Activating "Broken lineStripping" does the trick!  :Smile: 

I was looking in the dspam readme, man dspam, man imapd.conf, and man pipe (postfix) for solutions.  Guess I was looking in the wrong places.  Thank you for pointing that out.

Do you have this issue with cyrus/dspam combination as well?

Do you have any more tips for a Postfix/Amavis/Clamav/Dspam/Cyrus setup?

BTW, do you use the cyrus deliver command, or the cyrus lmtp socket for message delivery to cyrus?  I'm struggling with folder delivery ie user+folder@domain.tld.

----------

## magic919

Here's a funny thing.  I been catching up and trying a few of these on one of my systems and it segfaults.  This is only when run o commandline as the filtering is working perfectly.

Seems someone broke Gentoo-flavour DSPAM from dspam-3.8.0-r8 onwards, for me anyway.  Looking at strace I see it chokes when it reads my group file.  A roll back to r7 fixes it.  I'll have to dig deeper.

----------

## overkll

I thought dspam WAS working perfectly.  The command line retraining pointed out it wasn't.  Even though retraining false positives by forwarding as an attachment to the alias "spam@mydomain.tld" worked, the forwarded messaged bounced, THEN the signature was found by dspam in the BOUNCED message and retraining was performed on the bounced message, not the original forwarded message.

I don't think this was an issue with 3.8.0-r8 or lower, but from r1 through r8, I heavily modified the ebuilds for my own systems as I felt many of the patches were unnecessary and feared the continuing "patch creep" would eventually introduce extra bugs.  This is the first time I've used the gentoo default ebuild.

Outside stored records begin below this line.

-- ==== Sys2Proof/Machine/Operands.lean ====
section
/-! DEFINITION. What a step reads besides the context: the lines of the cycle, `stay`, the lines of the other controllers,
the address scanner, the device conditions, the codec's next answer, the overrun draw; and the outputs of a controller as
a function of its context (spec/40_selection_sequencer.md R111, R115, R118, R119, spec/45_address_scanner.md). -/

namespace Sys2Proof.Machine

/-! ## The channel's lines -/

/-- The channel's lines of bus cycle `n`: the listed ones, else the free value of that cycle (R8, R110). -/
def Env.line (e : Env) : CycleIn :=
  match e.lines with
  | l :: _ => l
  | [] => Config.freeLine e.cycle

/-- `O`: the out-tags of this cycle. -/
def State.out (s : State) : OutTags := s.env.line.out

/-- `busOut`: the bus-out word of this cycle. -/
def State.busOut (s : State) : BusWord := s.env.line.busOut

/-! ## Outputs of a controller -/

/-- `drive(ctx)` (R115). -/
def drive (c : Ctx) : InTags where
  opr := c.selected
  adr := c.phase == .pAddrIn
  sta := c.phase == .pStatus || c.phase == .pBusy
  srv := c.phase == .pService
  req := c.phase == .pReq

/-- `busDrive(ctx)` (R115): the address, the status, the busy status or the data byte, each with its parity; else all
nine lines low. -/
def busDrive (c : Ctx) : BusWord :=
  match c.phase with
  | .pAddrIn => busWord (c.address + BitVec.ofNat 8 c.currentUnit)
  | .pStatus => busWord c.status
  | .pBusy => busWord BUSY
  | .pService => if c.state = .dataOut then busWord c.dataByte else 0x000
  | .pNone => 0x000
  | .pAddrWait => 0x000
  | .pCmdWait => 0x000
  | .pStatusAck => 0x000
  | .pServiceAck => 0x000
  | .pReq => 0x000

/-- The wired-OR of the drives of some controllers (R110). -/
def driveAll (ks : List Controller) : InTags := (ks.map fun k => drive k.ctx).foldr InTags.or InTags.down

/-- `tagsIn`: the in-tags as the channel sees them (R110). -/
def State.tagsIn (s : State) : InTags := driveAll s.controllers

/-- `busIn`: the bus-in word as the channel sees it (R110). -/
def State.busIn (s : State) : BusWord := (s.controllers.map fun k => busDrive k.ctx).foldr (· ||| ·) 0x000

/-- `others` (R111): the drives of the controllers that have stepped in this cycle, after their step, and of those that
have not, as the previous cycle left them. So a controller that releases the bus is seen to have done so by those after it
in the same cycle, and by those before it in the next (R107, last paragraph; R352 item 5). -/
def State.others (s : State) : InTags := driveAll (s.before ++ s.after)

/-- "bus free" (R119). -/
def State.busFree (s : State) : Bool :=
  !s.others.opr && !s.others.adr && !s.others.sta && !s.others.srv

/-! ## The address scanner -/

/-- `scan` over a registry whose first entry has index `i` (R301). -/
def scanFrom (a : Byte) : Nat → List RegEntry → Option (Nat × Nat)
  | _, [] => none
  | i, e :: es =>
    if e.base.toNat ≤ a.toNat ∧ a.toNat < e.base.toNat + e.nunits then some (i, a.toNat - e.base.toNat)
    else scanFrom a (i + 1) es

/-- `scan(a)` (R301): the controller and the sub-unit that own an address. -/
def scan (reg : List RegEntry) (a : Byte) : Option (Nat × Nat) := scanFrom a 0 reg

/-- The sub-unit of this controller that the word on bus-out addresses, if the word has good parity (R97, R288, R303). -/
def State.addressedUnit (s : State) : Option Nat :=
  if parityOK s.busOut then
    match scan s.registry (busByte s.busOut) with
    | some (i, u) => if i = s.index then some u else none
    | none => none
  else none

/-- No two ranges of a registry share an address (R302). -/
def disjointFrom (e : RegEntry) (es : List RegEntry) : Bool :=
  es.all fun k => decide (e.base.toNat + e.nunits ≤ k.base.toNat ∨ k.base.toNat + k.nunits ≤ e.base.toNat)

/-- A registry that R7 and R302 accept: each controller has 1 to 16 sub-units, no range passes 0xFF, none overlap. -/
def legalRegistry : List RegEntry → Bool
  | [] => true
  | e :: es =>
    decide (1 ≤ e.nunits ∧ e.nunits ≤ 16 ∧ e.base.toNat + e.nunits ≤ 256) && disjointFrom e es && legalRegistry es

/-- Parameters that R7 accepts. -/
def legalParams (p : Params) : Bool := decide (2 ≤ p.nsense ∧ 1 ≤ p.rewindChunk ∧ p.detail.length = 8)

/-- A configuration from which a machine is built (R7, R302). -/
def State.legal (s : State) : Bool := legalParams s.params && legalRegistry s.registry

/-- Building the machine (R302, R340): a legal configuration gives the machine at attach, any other is refused. A
registry has at least one controller (R7). -/
def State.attach (p : Params) : List RegEntry → Except Refusal State
  | [] => .error .illegalConfiguration
  | e :: es =>
    if (State.attached p e es).legal then .ok (State.attached p e es) else .error .illegalConfiguration

/-! ## Draws from the environment -/

/-- The codec's answer to the next call (R47). -/
def State.nextAnswer (s : State) : CodecAnswer :=
  match s.env.answers with
  | a :: _ => a
  | [] => Config.freeAnswer s.env.drawn

/-- A codec call made on sub-unit `u` of this controller: it takes one answer and is recorded (R47). -/
def State.noteCall (s : State) (u : Nat) (k : CodecCall) : State :=
  s.setEnv { s.env with
    answers := s.env.answers.tail
    drawn := s.env.drawn + 1
    calls := ⟨s.index, u, k⟩ :: s.env.calls }

/-- The device conditions at the next sample (R48). -/
def State.nextCond (s : State) : DevCond :=
  match s.env.conds with
  | d :: _ => d
  | [] => Config.freeCond s.env.drawn

/-- One sample of the device conditions has been taken. -/
def State.useCond (s : State) : State :=
  s.setEnv { s.env with conds := s.env.conds.tail, drawn := s.env.drawn + 1 }

/-- The next overrun draw `late` (R212). -/
def State.nextLate (s : State) : Bool :=
  match s.env.lates with
  | b :: _ => b
  | [] => Config.freeLate s.env.drawn

/-- One overrun draw has been taken. -/
def State.useLate (s : State) : State :=
  s.setEnv { s.env with lates := s.env.lates.tail, drawn := s.env.drawn + 1 }

/-- `detail(u)` for a sample of the conditions of `u` (R91): the entry of the configured table. -/
def detailByte (p : Params) (d : DevCond) : Byte :=
  p.detail.getD (4 * d.attached.toNat + 2 * d.atLoadPoint.toNat + d.readOnly.toNat) 0x00

end Sys2Proof.Machine
end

When I tried the r9 version (I think it was r9),  I also had segfaults.  Commenting out the "append-flags $(bindnow-flags)" from the src_compile secton of the ebuild fixed that.  I'm not experiencing any segfaults with the r-11 ebuild now, nor have I commented out "append-flags" in the current ebuild.  You may want to try without "append_flags" just to test.

----------

## magic919

Sounds like something to try.  For the moment I've built Gntoo DSPAM r11 but left out patch 26_all_group-member-matching.patch and that works on command line.

----------